John McCain gave yet another address on energy and environmental issues today (the third in the past week, if you’re counting), this one focused on energy efficiency, which he says should begin at home with the federal government.
“Energy efficiency is no longer just a moral luxury or a personal virtue,” he told a crowd gathered at the Santa Barbara Museum of Natural History in California on Tuesday morning, echoing language from his June 17 energy speech. “A smarter use of energy is part of a critical national effort to regain control of our own energy future.”
Beyond his emphasis on efficiency, he reminded the crowd about his call for offshore drilling: “When people are hurting, and struggling to afford gasoline, food, and other necessities, common sense requires that we draw upon America’s own vast reserves of oil and natural gas.”
But he didn’t dwell on that subject for long, perhaps to keep his friend Arnold Schwarzenegger happy. The California governor had skipped out on an annual prayer breakfast to attend McCain’s event this morning. Schwarzenegger’s spokesperson Aaron McLear said the governor didn’t want to miss a chance to talk with the presidential candidate about energy issues.
If the two did talk, it was probably an interesting conversation. Schwarzenegger’s been a vocal critic of McCain’s call for offshore drilling. “California’s coastline is an international treasure,” Schwarzenegger said in a statement last week. “I do not support lifting this moratorium on new drilling off our coast.”
In his speech today, McCain said, “I propose to put the purchasing power of the United States government on the side of green technology.” He noted that the federal government buys approximately 60,000 cars and other vehicles every year, which doesn’t even include military or law-enforcement vehicles.
“From now on, we’re going to make those civilian vehicles flex-fuel capable, plug-in hybrid, or cars fueled by clean natural gas,” said McCain. “If our great goal is to move American transportation toward lower carbon emissions, then it should start with the federal fleet.”
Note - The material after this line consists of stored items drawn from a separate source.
-- ==== Sys2Proof/Certificates/Slice0/Obligations.lean ====
section
/-! DEFINITION. The statements for the provers, from the numbered rules of spec/. A docstring cites the rule.
`Documented` says that the build keeps the document's values of R4; a statement without it holds of every build. -/

open Sys2Proof Sys2Proof.Machine

/-! ### Encodings -/

/-- X10 and the opcode table: written-out words decode to the instructions they stand for. -/
def Obligations.WrittenOutWordsDecode : Prop :=
  ∀ p : Params, p.Documented →
    decode p (.frame [0x00, 0x02, 0x34, 0x12]) = .ok (.read 0x00 0x1234) ∧
    decode p (.frame [0x01, 0x01, 0x34, 0x12, 0xEF, 0xBE, 0xAD, 0xDE]) = .ok (.write 0x01 0x1234 0xDEADBEEF) ∧
    decode p (.frame [0x02, 0x03, 0x10, 0x00, 0x03, 0x00, 0xAA, 0xBB, 0xCC]) =
      .ok (.streamWrite 0x02 0x0010 [0xAA, 0xBB, 0xCC]) ∧
    decode p (.frame [0x03, 0x04, 0x20, 0x00, 0x00, 0x01]) = .ok (.streamRead 0x03 0x0020 0x0100) ∧
    decode p (.frame [0x04, 0xFF]) = .ok (.flush 0x04) ∧
    decode p (.control 0x31) = .ok .ctrlReset ∧ decode p (.control 0x60) = .ok .ctrlResetAlt ∧
    decode p (.control 0x32) = .ok .ctrlSendChunk ∧ decode p (.control 0x34) = .ok .ctrlSendChunkAlt ∧
    decode p (.control 0x30) = .ok .ctrlStatus ∧ decode p (.control 0x33) = .ok .ctrlStatusAlt

/-- R59 to R66, R71, R72: decoding the code of a well-formed instruction gives it back, for every operand value. -/
def Obligations.DecodeOfEncodeIsTheInstruction : Prop :=
  ∀ (p : Params) (i : Instr) (c : Code), p.Documented → i.wf p = true → encode p i = some c → decode p c = .ok i

/-- R59, R67, R71, R72: what the decoder reads is well formed, and its code is the one read: each code has one
meaning. -/
def Obligations.EncodeOfDecodeIsTheCode : Prop :=
  ∀ (p : Params) (c : Code) (i : Instr), p.Documented → decode p c = .ok i → i.wf p = true ∧ encode p i = some c

/-- R70: an opcode byte other than the five is refused, whatever stands around it; every frame the block's encoders
lay out has one of the five at offset 1, and the seq byte of any frame may take any value. -/
def Obligations.ReservedOpcodesSpellNoInstruction : Prop :=
  ∀ p : Params, p.Documented →
  (∀ (seq op : Byte) (rest : Bytes), op ≠ 0x01 → op ≠ 0x02 → op ≠ 0x03 → op ≠ 0x04 → op ≠ 0xFF →
    decodeFrame p (seq :: op :: rest) = .error (.noSuchOpcode op) ∧
    (Command.code (seq :: op :: rest)).instr p = .refused (.spellsNoInstruction (.noSuchOpcode op))) ∧
  (∀ (i : Instr) (b : Bytes), encode p i = some (.frame b) →
    b[1]? = some 0x01 ∨ b[1]? = some 0x02 ∨ b[1]? = some 0x03 ∨ b[1]? = some 0x04 ∨ b[1]? = some 0xFF) ∧
  (∀ (seq seq' op : Byte) (rest tail : Bytes) (i : Instr), decodeFrame p (seq :: op :: rest) = .ok (i, tail) →
    ∃ j, decodeFrame p (seq' :: op :: rest) = .ok (j, tail))

/-- R67 (the spec's own derivation from R62 to R66): a request's length follows from its first bytes, whatever comes
after the frame; without one of the five opcodes there is none. -/
def Obligations.RequestLengthFollowsTheOpcode : Prop :=
  ∀ p : Params, p.Documented →
  (∀ (i : Instr) (b tail : Bytes), i.wf p = true → encode p i = some (.frame b) →
    reqLen p (b ++ tail) = some b.length) ∧
  (∀ (seq op : Byte) (rest : Bytes), op ≠ 0x01 → op ≠ 0x02 → op ≠ 0x03 → op ≠ 0x04 → op ≠ 0xFF →
    reqLen p (seq :: op :: rest) = none)

/-- R60, R61: the little-endian packing of 16 and of 32 bits, and its inverse. -/
def Obligations.PackingRoundTrips : Prop :=
  (∀ x : Nat, x ≤ 0xFFFF → ∃ lo hi : Byte,
    le16 x = [lo, hi] ∧ lo.toNat = x % 2 ^ 8 ∧ hi.toNat = x / 2 ^ 8 ∧ fromLe16 lo hi = x) ∧
  (∀ b0 b1 : Byte, fromLe16 b0 b1 = b0.toNat + 256 * b1.toNat) ∧
  (∀ x : Word, ∃ b0 b1 b2 b3 : Byte, le32 x = [b0, b1, b2, b3] ∧ b0 = x.extractLsb' 0 8 ∧ b1 = x.extractLsb' 8 8 ∧
    b2 = x.extractLsb' 16 8 ∧ b3 = x.extractLsb' 24 8 ∧ fromLe32 b0 b1 b2 b3 = x) ∧
  (∀ b0 b1 b2 b3 : Byte, (fromLe32 b0 b1 b2 b3).toNat =
    b0.toNat + 2 ^ 8 * b1.toNat + 2 ^ 16 * b2.toNat + 2 ^ 24 * b3.toNat)

/-! ### The frame codec -/

/-- R81 to R87: each encoder checks its address, then its length, and lays the frame out byte by byte. That every
address field is checked, and before the length, and that there is a flush encoder, are the spec's decisions D4, D36
and D13. -/
def Obligations.EncodersCheckThenLayOut : Prop :=
  ∀ (p : Params) (seq : Byte) (addr length : Nat) (value : Word) (data : Bytes), p.Documented →
    let lo (x : Nat) : Byte := BitVec.ofNat 8 x
    let hi (x : Nat) : Byte := BitVec.ofNat 8 (x / 256)
    encRead p seq addr = (if addr < 0xFFFF then .ok [seq, 0x02, lo addr, hi addr] else .error .ipAddr) ∧
    encWrite p seq addr value =
      (if addr < 0xFFFF then
        .ok [seq, 0x01, lo addr, hi addr, lo value.toNat, lo (value.toNat / 2 ^ 8), lo (value.toNat / 2 ^ 16),
             lo (value.toNat / 2 ^ 24)]
       else .error .ipAddr) ∧
    encStreamWrite p seq addr data =
      (if addr < 0xFFFF then
        if data.length ≤ 0xFFFF then
          .ok ([seq, 0x03, lo addr, hi addr, lo data.length, hi data.length] ++ data)
        else .error .ipLen
       else .error .ipAddr) ∧
    encStreamRead p seq addr length =
      (if addr < 0xFFFF then
        if length ≤ 0xFFFF then .ok [seq, 0x04, lo addr, hi addr, lo length, hi length] else .error .ipLen
       else .error .ipAddr) ∧
    encFlush p seq = [seq, 0xFF]

/-- R88, R89, and R90, which is the spec's own derivation from R68: each decoder checks the length alone. -/
def Obligations.DecodersCheckTheLength : Prop :=
  ∀ (p : Params) (b : Bytes) (n : Nat), p.Documented →
    (b.length ≠ 4 → decReadResponse b = .error .peLen) ∧
    (∀ b0 b1 b2 b3 : Byte, decReadResponse [b0, b1, b2, b3] =
      .ok (BitVec.ofNat 32 (b0.toNat + 2 ^ 8 * b1.toNat + 2 ^ 16 * b2.toNat + 2 ^ 24 * b3.toNat))) ∧
    (b.length ≠ 2 → decWriteAck p b = .error .peLen) ∧ (b.length = 2 → decWriteAck p b = .ok ()) ∧
    (b.length ≠ n + 2 → decStreamReadReply p b n = .error .peLen) ∧
    (∀ (e0 e1 : Byte) (payload : Bytes), payload.length = n →
      decStreamReadReply p (e0 :: e1 :: payload) n = .ok ([e0, e1], payload))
McCain also pointed to the 3.3 billion square feet of federal office space in both the U.S. and other countries, and suggested retrofitting the buildings where possible. He said that the federal government should use a “higher efficiency standard” for all new buildings leased or purchased. He also acknowledged that the national electric grid needs to be redesigned in a smarter, more efficient way, which he said will require “a serious investment.” He called for the deployment of “SmartMeter technologies,” which are meters that give customers information about their energy consumption.
He also touted his climate plan (though no one’s quite clear — including McCain himself — on whether the emission cuts called for in that plan would be “mandatory”) and his ideas on providing cash incentives for research and development of new technologies.